The foregoing description is meant to be illustrative only and not limiting. Other embodiments of this invention will be obvious to those skilled in the art in view of this description. Therefore, the spirit and scope of the appended claims should not be limited to the description of the preferred embodiments contained herein.

Claims

1. A method for optimizing the timing performance of an overall logic circuit where that overall logic circuit is implemented in a Field Programmable Gate Array (FPGA) with programmable interconnect of the FPGA behaving in a way such that the timing of logic signals routed by the programmable interconnect from a specific source to a specific load within the FPGA is affected negligibly by fanout to other logic loads connected to the same source signal, the method comprising the steps of:

a) synthesizing the overall logic for first implementation in an FPGA, the synthesis including construction and first placement of the logic functions on the FPGA,

b) analyzing the timing of the first implementation with the first placement,

c) determining the most critical timing paths from analysis of the first implementation,

d) selecting as an object for improvement a specific critical path from the most critical timing paths,

e) implementing in another way the critical logic in the chosen critical path with implementation of the critical logic performed with relative disregard as to the fanout of signals to other logic in the overall logic circuit and with placement of logic in the chosen critical path designed primarily to minimize the interconnected routing distance of the signals contributing to that chosen critical path.
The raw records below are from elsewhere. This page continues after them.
theorem RegsOnly.foldl {α : Type} {f : State → α → State} (k : ∀ u x, RegsOnly l o u → RegsOnly l o (f u x)) {xs : List α}
    {s : State} (h : RegsOnly l o s) : RegsOnly l o (xs.foldl f s) := by
  induction xs generalizing s with
  | nil => exact h
  | cons x xs ih => exact ih (k _ _ h)

theorem RegsOnly.foldl_mem {α : Type} {f : State → α → State} {xs : List α}
    (k : ∀ u x, x ∈ xs → RegsOnly l o u → RegsOnly l o (f u x)) {s : State} (h : RegsOnly l o s) :
    RegsOnly l o (xs.foldl f s) := by
  induction xs generalizing s with
  | nil => exact h
  | cons x xs ih => exact ih (fun u y hy => k u y (List.mem_cons_of_mem _ hy)) (k _ _ (List.mem_cons_self ..) h)

theorem RegsOnly.next {s t : State} (h : RegsOnly l o t) : RegsOnly l o (after s (.next t)) := h

theorem regs_setReg x0 x1 x2 x3 s (h : RegsOnly l o s) (e : ∀ x ∈ [(x0, x1, x2)], x ∈ l) :
    RegsOnly l o (setReg x0 x1 x2 x3 s) := fun q m j hq =>
  (reg_setReg_ne (hq _ (e _ (List.mem_cons_self ..)))).trans (h q m j hq)

theorem regs_setFld x0 x1 x2 x3 x4 x5 s (h : RegsOnly l o s) (e : ∀ x ∈ [(x0, x1, x2)], x ∈ l) :
    RegsOnly l o (setFld x0 x1 x2 x3 x4 x5 s) := by
  unfold setFld
  exact regs_setReg _ _ _ _ _ h e

theorem regs_access x0 x1 x2 x3 s (h : RegsOnly l o s) (k : ∀ t, RegsOnly l o t → RegsOnly l o (x3 t)) :
    RegsOnly l o (access x0 x1 x2 x3 s) := by
  unfold access
  refine .ite (.ite ?_ ?_) h
  · exact .via (frame_useWindow _ _ _ (m := 0x100) .refl rfl) rfl (k _ h)
  · exact .via (frame_blockError _ _ _ _ _ (m := 0x1800000100) .refl rfl) rfl h

theorem regs_guarded x0 x1 x2 x3 x4 s (h : RegsOnly l o s) (k : ∀ t, RegsOnly l o t → RegsOnly l o (x4 t)) :
    RegsOnly l o (guarded x0 x1 x2 x3 x4 s) := by
  unfold guarded
  refine .ite ?_ (k _ h)
  exact .via (frame_blockError _ _ _ _ _ (m := 0x1800000100) .refl rfl) rfl h

theorem regs_withCmd {r : State} tag ops f s (h : RegsOnly l o s) (k : ∀ c t, RegsOnly l o t → RegsOnly l o (f c t)) :
    RegsOnly l o (after r (withCmd tag ops f s)) := by
  unfold withCmd
  refine RegsOnly.next ?_
  split
  · exact .ite (k _ _ h) h
  · exact h

theorem regs_setFeature {r : State} tag id f s (h : RegsOnly l o s) (k : ∀ c v t, RegsOnly l o t → RegsOnly l o (f c v t)) :
    RegsOnly l o (after r (setFeature tag id f s)) := by
  unfold setFeature
  refine regs_withCmd _ _ _ _ h fun c t ht => ?_
  exact .ite (k _ _ _ ht) ht

theorem regs_mailbox {r : State} n f s (h : RegsOnly l o s) (e : ∀ x ∈ [(Reg.mbcmd, 0, 0)], x ∈ l)
    (k : ∀ t, RegsOnly l o t → RegsOnly l o (f t)) : RegsOnly l o (after r (mailbox n f s)) := by
  unfold mailbox
  refine RegsOnly.next ?_
  refine .ite (k _ (regs_setFld _ _ _ _ _ _ _ (.via (frame_State_modSec _ _ (m := 0x80000000) .refl rfl) rfl h) e)) h

theorem RegsOnly.set_cal {s : State} {v0} (h : RegsOnly l o s) : RegsOnly l o { s with cal := v0 } := h

theorem RegsOnly.set_us_sys {s : State} {v0 v1} (h : RegsOnly l o s) : RegsOnly l o { s with us := v0, sys := v1 } := h

theorem RegsOnly.set_us {s : State} {v0} (h : RegsOnly l o s) : RegsOnly l o { s with us := v0 } := h

theorem RegsOnly.set_sys {s : State} {v0} (h : RegsOnly l o s) : RegsOnly l o { s with sys := v0 } := h

theorem RegsOnly.set_trm {s : State} {v0} (h : RegsOnly l o s) : RegsOnly l o { s with trm := v0 } := h

theorem RegsOnly.set_busData_tcm {s : State} {v0 v1} (h : RegsOnly l o s) : RegsOnly l o { s with busData := v0, tcm := v1 } := h

theorem RegsOnly.set_busData {s : State} {v0} (h : RegsOnly l o s) : RegsOnly l o { s with busData := v0 } := h

theorem RegsOnly.set_tcm {s : State} {v0} (h : RegsOnly l o s) : RegsOnly l o { s with tcm := v0 } := h

theorem RegsOnly.set_dmc {s : State} {v0} (h : RegsOnly l o s) : RegsOnly l o { s with dmc := v0 } := h

theorem RegsOnly.set_sup {s : State} {v0} (h : RegsOnly l o s) : RegsOnly l o { s with sup := v0 } := h

theorem RegsOnly.set_clk {s : State} {v0} (h : RegsOnly l o s) : RegsOnly l o { s with clk := v0 } := h

theorem RegsOnly.set_cst {s : State} {v0} (h : RegsOnly l o s) : RegsOnly l o { s with cst := v0 } := h

theorem regs_notePolarity x0 x1 s (h : RegsOnly l o s) : RegsOnly l o (notePolarity x0 x1 s) :=
  .via (frame_notePolarity _ _ _ (m := 0x5800000100) .refl rfl) rfl h

theorem regs_vlkBump x0 s (h : RegsOnly l o s) : RegsOnly l o (vlkBump x0 s) :=
  .via (frame_vlkBump _ _ (m := 0x4000002000) .refl rfl) rfl h

theorem regs_State_modVlk x0 s (h : RegsOnly l o s) : RegsOnly l o (State.modVlk x0 s) :=
  .via (frame_State_modVlk _ _ (m := 0x4000000000) .refl rfl) rfl h

theorem regs_blockError x0 x1 x2 x3 s (h : RegsOnly l o s) : RegsOnly l o (blockError x0 x1 x2 x3 s) :=
  .via (frame_blockError _ _ _ _ _ (m := 0x1800000100) .refl rfl) rfl h

theorem regs_ev x0 x1 x2 x3 x4 s (h : RegsOnly l o s) : RegsOnly l o (ev x0 x1 x2 x3 x4 s) :=
  .via (frame_ev _ _ _ _ _ _ (m := 0x1800000100) .refl rfl) rfl h

theorem regs_noteWake x0 s (h : RegsOnly l o s) : RegsOnly l o (noteWake x0 s) :=
  .via (frame_noteWake _ _ (m := 0x800) .refl rfl) rfl h

theorem regs_setIrqStat x0 x1 x2 s (h : RegsOnly l o s) : RegsOnly l o (setIrqStat x0 x1 x2 s) :=
  .via (frame_setIrqStat _ _ _ _ (m := 0x100) .refl rfl) rfl h

theorem regs_vlkCount x0 s (h : RegsOnly l o s) : RegsOnly l o (vlkCount x0 s) :=
  .via (frame_vlkCount _ _ (m := 0x4000000000) .refl rfl) rfl h

theorem regs_State_modEvr x0 s (h : RegsOnly l o s) : RegsOnly l o (State.modEvr x0 s) :=
  .via (frame_State_modEvr _ _ (m := 0x800000000) .refl rfl) rfl h

theorem regs_blockErrorP x0 x1 x2 x3 x4 x5 x6 s (h : RegsOnly l o s) : RegsOnly l o (blockErrorP x0 x1 x2 x3 x4 x5 x6 s) :=
  .via (frame_blockErrorP _ _ _ _ _ _ _ _ (m := 0x1800000100) .refl rfl) rfl h

theorem regs_State_modRwc x0 x1 s (h : RegsOnly l o s) : RegsOnly l o (State.modRwc x0 x1 s) :=
  .via (frame_State_modRwc _ _ _ (m := 0x200000) .refl rfl) rfl h

theorem regs_feedForward x0 x1 x2 s (h : RegsOnly l o s) : RegsOnly l o (feedForward x0 x1 x2 s) :=
  .via (frame_feedForward _ _ _ _ (m := 0x202080) .refl rfl) rfl h

theorem regs_modTrim x0 x1 s (h : RegsOnly l o s) : RegsOnly l o (modTrim x0 x1 s) :=
  .via (frame_modTrim _ _ _ (m := 0x200000000) .refl rfl) rfl h

theorem regs_waitComes x0 x1 s (h : RegsOnly l o s) : RegsOnly l o (waitComes x0 x1 s) :=
  .via (frame_waitComes _ _ _ (m := 0x100000) .refl rfl) rfl h

theorem regs_calAdj x0 s (h : RegsOnly l o s) : RegsOnly l o (calAdj x0 s) :=
  .via (frame_calAdj _ _ (m := 0x2000000100) .refl rfl) rfl h

theorem regs_keyAtBeacon x0 s (h : RegsOnly l o s) : RegsOnly l o (keyAtBeacon x0 s) :=
  .via (frame_keyAtBeacon _ _ (m := 0x4000000000) .refl rfl) rfl h

theorem regs_raiseLine x0 s (h : RegsOnly l o s) : RegsOnly l o (raiseLine x0 s) :=
  .via (frame_raiseLine _ _ (m := 0x2000) .refl rfl) rfl h

theorem regs_steer x0 s (h : RegsOnly l o s) : RegsOnly l o (steer x0 s) :=
  .via (frame_steer _ _ (m := 0x4000000080) .refl rfl) rfl h

theorem regs_wdtRestart s (h : RegsOnly l o s) : RegsOnly l o (wdtRestart s) :=
  .via (frame_wdtRestart _ (m := 0x200) .refl rfl) rfl h

theorem regs_powerGo x0 s (h : RegsOnly l o s) : RegsOnly l o (powerGo x0 s) :=
  .via (frame_powerGo _ _ (m := 0x186000B9AC) .refl rfl) rfl h

theorem regs_actuatorRetired x0 s (h : RegsOnly l o s) : RegsOnly l o (actuatorRetired x0 s) :=
  .via (frame_actuatorRetired _ _ (m := 0x1800038180) .refl rfl) rfl h

theorem regs_powerLit s (h : RegsOnly l o s) : RegsOnly l o (powerLit s) :=
  .via (frame_powerLit _ (m := 0x1800006900) .refl rfl) rfl h

theorem regs_leaveGo x0 x1 x2 s (h : RegsOnly l o s) : RegsOnly l o (leaveGo x0 x1 x2 s) :=
  .via (frame_leaveGo _ _ _ _ (m := 0x1800006100) .refl rfl) rfl h

theorem regs_recordEvent x0 x1 x2 x3 x4 s (h : RegsOnly l o s) : RegsOnly l o (recordEvent x0 x1 x2 x3 x4 s) :=
  .via (frame_recordEvent _ _ _ _ _ _ (m := 0x1800000100) .refl rfl) rfl h

theorem regs_State_drawn s (h : RegsOnly l o s) : RegsOnly l o (State.drawn s) :=
  .via (frame_State_drawn _ (m := 0x80) .refl rfl) rfl h

theorem regs_startFanout x0 x1 s (h : RegsOnly l o s) : RegsOnly l o (startFanout x0 x1 s) :=
  .via (frame_startFanout _ _ _ (m := 0x4000000000) .refl rfl) rfl h

theorem regs_matchCmd x0 x1 x2 s (h : RegsOnly l o s) : RegsOnly l o (matchCmd x0 x1 x2 s) :=
  .via (frame_matchCmd _ _ _ _ (m := 0x1AEDB3F1A0) .refl rfl) rfl h

theorem regs_State_modLgr x0 s (h : RegsOnly l o s) : RegsOnly l o (State.modLgr x0 s) :=
  .via (frame_State_modLgr _ _ (m := 0x10000) .refl rfl) rfl h

theorem regs_pprResult x0 x1 s (h : RegsOnly l o s) : RegsOnly l o (pprResult x0 x1 s) :=
  .via (frame_pprResult _ _ _ (m := 0x1820002100) .refl rfl) rfl h

theorem regs_flushRegion x0 s (h : RegsOnly l o s) : RegsOnly l o (flushRegion x0 s) :=
  .via (frame_flushRegion _ _ (m := 0x1860000120) .refl rfl) rfl h

theorem regs_rangeGo x0 s (h : RegsOnly l o s) : RegsOnly l o (rangeGo x0 s) :=
  .via (frame_rangeGo _ _ (m := 0x1840002100) .refl rfl) rfl h

theorem regs_State_modSve x0 x1 s (h : RegsOnly l o s) : RegsOnly l o (State.modSve x0 x1 s) :=
  .via (frame_State_modSve _ _ _ (m := 0x1000000) .refl rfl) rfl h

theorem regs_engineStart x0 s (h : RegsOnly l o s) : RegsOnly l o (engineStart x0 s) :=
  .via (frame_engineStart _ _ (m := 0x1102000) .refl rfl) rfl h

theorem regs_retractStart x0 x1 x2 s (h : RegsOnly l o s) : RegsOnly l o (retractStart x0 x1 x2 s) :=
  .via (frame_retractStart _ _ _ _ (m := 0x1A1DB2A180) .refl rfl) rfl h

theorem regs_traceTake x0 s (h : RegsOnly l o s) : RegsOnly l o (traceTake x0 s) :=
  .via (frame_traceTake _ _ (m := 0x1002000) .refl rfl) rfl h

theorem regs_jumpStart x0 x1 x2 x3 x4 s (h : RegsOnly l o s) : RegsOnly l o (jumpStart x0 x1 x2 x3 x4 s) :=
  .via (frame_jumpStart _ _ _ _ _ _ (m := 0x11000000) .refl rfl) rfl h

theorem regs_sweepStart x0 s (h : RegsOnly l o s) : RegsOnly l o (sweepStart x0 s) :=
  .via (frame_sweepStart _ _ (m := 0x11000000) .refl rfl) rfl h

theorem regs_State_modSec x0 s (h : RegsOnly l o s) : RegsOnly l o (State.modSec x0 s) :=
  .via (frame_State_modSec _ _ (m := 0x80000000) .refl rfl) rfl h
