-- ==== Sys2Proof/Laws/Svn.lean ====
section
/-!
SUPPORT. No operation but the SVN_COMMIT request changes the SVN fuse count.
-/

set_option linter.all false

set_option Elab.async false

namespace Sys2Proof.Machine

variable {q : Nat}

theorem svn_same {c d : Sec} (e : d.svn = c.svn) (h : c.svnIs q) : d.svnIs q := e.trans h

/-- The mask does not hold the part. -/
@[reducible] def noSvnIs (m : Nat) : Bool := Nat.beq (Nat.land m 0x80000000) 0

theorem SvnIs.via {m : Nat} {s t : State} (k : FrameB m s t) (e : noSvnIs m = true) (h : SvnIs q s) : SvnIs q t := by
  have h1 : t.sec = s.sec := by
    refine k .sec ?_
    have h : m &&& 0x80000000 = 0 := Nat.eq_of_beq_eq_true e
    have h' := congrArg (fun x => x.testBit 31) h
    have h2 : Nat.testBit 0x80000000 31 = true := by decide
    rw [Nat.testBit_and, h2, Nat.zero_testBit, Bool.and_true] at h'
    exact h'
  unfold SvnIs

  rw [h1]
  exact h

theorem SvnIs.of_eq {s t : State} (h : t = s) (k : SvnIs q t) : SvnIs q s := h ▸ k

theorem SvnIs.ite {t u : State} {c : Prop} {d : Decidable c} (h : SvnIs q t) (k : SvnIs q u) :
    SvnIs q (if c then t else u) := by split <;> assumption

theorem SvnIs.foldl {α : Type} {f : State → α → State} (k : ∀ u x, SvnIs q u → SvnIs q (f u x)) {xs : List α}
    {s : State} (h : SvnIs q s) : SvnIs q (xs.foldl f s) := by
  induction xs generalizing s with
  | nil => exact h
  | cons x xs ih => exact ih (k _ _ h)

theorem SvnIs.next {s t : State} (h : SvnIs q t) : SvnIs q (after s (.next t)) := h

theorem SvnIs.set_sec {s : State} {v : Sec} (h : SvnIs q s) (e : Sec.svnIs q s.sec → Sec.svnIs q v) : SvnIs q { s with sec := v } :=
  e h

theorem SvnIs.set_hce {s : State} {v0} (h : SvnIs q s) : SvnIs q { s with hce := v0 } := h

theorem SvnIs.set_lgr {s : State} {v0} (h : SvnIs q s) : SvnIs q { s with lgr := v0 } := h

theorem SvnIs.set_rvr {s : State} {v0} (h : SvnIs q s) : SvnIs q { s with rvr := v0 } := h

theorem SvnIs.set_cst {s : State} {v0} (h : SvnIs q s) : SvnIs q { s with cst := v0 } := h

theorem SvnIs.set_sve {s : State} {v0} (h : SvnIs q s) : SvnIs q { s with sve := v0 } := h

theorem SvnIs.set_psi {s : State} {v0} (h : SvnIs q s) : SvnIs q { s with psi := v0 } := h

theorem SvnIs.set_lsr {s : State} {v0} (h : SvnIs q s) : SvnIs q { s with lsr := v0 } := h

theorem SvnIs.set_dmc {s : State} {v0} (h : SvnIs q s) : SvnIs q { s with dmc := v0 } := h

theorem SvnIs.set_bcc {s : State} {v0} (h : SvnIs q s) : SvnIs q { s with bcc := v0 } := h

theorem SvnIs.set_trm {s : State} {v0} (h : SvnIs q s) : SvnIs q { s with trm := v0 } := h

theorem SvnIs.set_lif {s : State} {v0} (h : SvnIs q s) : SvnIs q { s with lif := v0 } := h

theorem SvnIs.set_cal {s : State} {v0} (h : SvnIs q s) : SvnIs q { s with cal := v0 } := h

theorem SvnIs.set_opt {s : State} {v0} (h : SvnIs q s) : SvnIs q { s with opt := v0 } := h

theorem SvnIs.set_busErr {s : State} {v0} (h : SvnIs q s) : SvnIs q { s with busErr := v0 } := h

theorem SvnIs.set_busData {s : State} {v0} (h : SvnIs q s) : SvnIs q { s with busData := v0 } := h

theorem SvnIs.set_clk {s : State} {v0} (h : SvnIs q s) : SvnIs q { s with clk := v0 } := h

theorem SvnIs.set_sup {s : State} {v0} (h : SvnIs q s) : SvnIs q { s with sup := v0 } := h

theorem svn_blockError x0 x1 x2 x3 s (h : SvnIs q s) : SvnIs q (blockError x0 x1 x2 x3 s) :=
  .via (frame_blockError _ _ _ _ _ (m := 0x1800000100) .refl rfl) rfl h

theorem svn_busFails s (h : SvnIs q s) : SvnIs q (busFails s) :=
  .via (frame_busFails _ (m := 0xC) .refl rfl) rfl h

theorem svn_busZero s (h : SvnIs q s) : SvnIs q (busZero s) :=
  .via (frame_busZero _ (m := 0xC) .refl rfl) rfl h

theorem svn_domMem x0 x1 x2 x3 x4 x5 s (h : SvnIs q s) : SvnIs q (domMem x0 x1 x2 x3 x4 x5 s) :=
  .via (frame_domMem _ _ _ _ _ _ _ (m := 0x18600031AC) .refl rfl) rfl h

theorem svn_ev x0 x1 x2 x3 x4 s (h : SvnIs q s) : SvnIs q (ev x0 x1 x2 x3 x4 s) :=
  .via (frame_ev _ _ _ _ _ _ (m := 0x1800000100) .refl rfl) rfl h

theorem svn_busGives x0 s (h : SvnIs q s) : SvnIs q (busGives x0 s) :=
  .via (frame_busGives _ _ (m := 0xC) .refl rfl) rfl h

theorem svn_guardWrite x0 x1 x2 s (h : SvnIs q s) : SvnIs q (guardWrite x0 x1 x2 s) :=
  .via (frame_guardWrite _ _ _ _ (m := 0x1800000100) .refl rfl) rfl h

theorem svn_State_modHdr x0 x1 s (h : SvnIs q s) : SvnIs q (State.modHdr x0 x1 s) :=
  .via (frame_State_modHdr _ _ _ (m := 0x100) .refl rfl) rfl h

theorem svn_bccClearEn s (h : SvnIs q s) : SvnIs q (bccClearEn s) :=
  .via (frame_bccClearEn _ (m := 0x1840000100) .refl rfl) rfl h

theorem svn_bccSetEn s (h : SvnIs q s) : SvnIs q (bccSetEn s) :=
  .via (frame_bccSetEn _ (m := 0x1840000100) .refl rfl) rfl h

theorem svn_freezeWrite x0 x1 x2 s (h : SvnIs q s) : SvnIs q (freezeWrite x0 x1 x2 s) :=
  .via (frame_freezeWrite _ _ _ _ (m := 0x1800006100) .refl rfl) rfl h

theorem svn_State_modCtrl x0 x1 s (h : SvnIs q s) : SvnIs q (State.modCtrl x0 x1 s) :=
  .via (frame_State_modCtrl _ _ _ (m := 0x8000) .refl rfl) rfl h

theorem svn_State_modSec x0 s (h : SvnIs q s) (e : ∀ y, Sec.svnIs q y → Sec.svnIs q (x0 y)) : SvnIs q (State.modSec x0 s) := e _ h

theorem svn_State_modXmt x0 s (h : SvnIs q s) : SvnIs q (State.modXmt x0 s) :=
  .via (frame_State_modXmt _ _ (m := 0x20000) .refl rfl) rfl h

theorem svn_commitGrantEnd s (h : SvnIs q s) : SvnIs q (commitGrantEnd s) :=
  .via (frame_commitGrantEnd _ (m := 0x4000) .refl rfl) rfl h

theorem svn_dropLinks s (h : SvnIs q s) : SvnIs q (dropLinks s) :=
  .via (frame_dropLinks _ (m := 0x4000000000) .refl rfl) rfl h

theorem svn_lasersOff s (h : SvnIs q s) : SvnIs q (lasersOff s) :=
  .via (frame_lasersOff _ (m := 0xC200000) .refl rfl) rfl h

theorem svn_powerLit s (h : SvnIs q s) : SvnIs q (powerLit s) :=
  .via (frame_powerLit _ (m := 0x1800006900) .refl rfl) rfl h

theorem svn_resetRegs x0 x1 s (h : SvnIs q s) : SvnIs q (resetRegs x0 x1 s) :=
  .via (frame_resetRegs _ _ _ (m := 0x10) .refl rfl) rfl h

theorem svn_resetXmt s (h : SvnIs q s) : SvnIs q (resetXmt s) :=
  .via (frame_resetXmt _ (m := 0x10) .refl rfl) rfl h

theorem svn_srstAsq x0 s (h : SvnIs q s) : SvnIs q (srstAsq x0 s) :=
  .via (frame_srstAsq _ _ (m := 0x1A6DB2F1A0) .refl rfl) rfl h

theorem svn_srstEvr s (h : SvnIs q s) : SvnIs q (srstEvr s) :=
  .via (frame_srstEvr _ (m := 0x800000010) .refl rfl) rfl h

theorem svn_srstLdp s (h : SvnIs q s) : SvnIs q (srstLdp s) :=
  .via (frame_srstLdp _ (m := 0x400000) .refl rfl) rfl h

theorem svn_srstLlt s (h : SvnIs q s) : SvnIs q (srstLlt s) :=
  .via (frame_srstLlt _ (m := 0x1A0C306190) .refl rfl) rfl h

theorem svn_srstOpt s (h : SvnIs q s) : SvnIs q (srstOpt s) :=
  .via (frame_srstOpt _ (m := 0x7A1DB2AB92) .refl rfl) rfl h

theorem svn_srstRwc x0 s (h : SvnIs q s) : SvnIs q (srstRwc x0 s) :=
  .via (frame_srstRwc _ _ (m := 0x1A0CB22190) .refl rfl) rfl h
2. The method of claim 1 in which the implementation of the critical logic in a new way in step e) is limited only to changes in the placement of the logic in the chosen critical path.

3. A method for optimizing the timing performance of an overall logic circuit where that overall logic circuit is implemented in an FPGA with programmable interconnect of the FPGA behaving in a way such that the timing of logic signals routed by the programmable interconnect from a specific source to a specific load within the FPGA is affected negligibly by fanout to other logic loads connected to the same source signal, the method comprising the steps of:

a) synthesizing the overall logic for a base implementation in an FPGA, the synthesis including construction and placement of the logic functions on the FPGA,

b) analyzing the timing of the base implementation,

c) determining the most critical timing paths from analysis of the base implementation,

d) selecting as an object for improvement a chosen critical path from the most critical timing paths,

e) implementing in another way the critical logic in the chosen critical path with implementation of the critical logic performed with relative disregard as to the fanout of signals to other logic in the overall logic circuit and with placement of logic in the chosen critical path designed primarily to minimize the interconnected routing distance of the signals contributing to that chosen critical path,

f) modifying the placement of other logic in the overall logic circuit to accommodate the changes in placement of the chosen critical path while maintaining approximately the new placement of the critical logic,

g) repeating steps b) through f) where the last implementation and placement of the overall logic circuit from step f) becomes the basis for starting again with this last implementation becoming the base implementation.

4. The method of claim 3 in which the implementation of the critical logic in a new way in step e) is limited only to changes in the placement of the logic in the chosen critical path.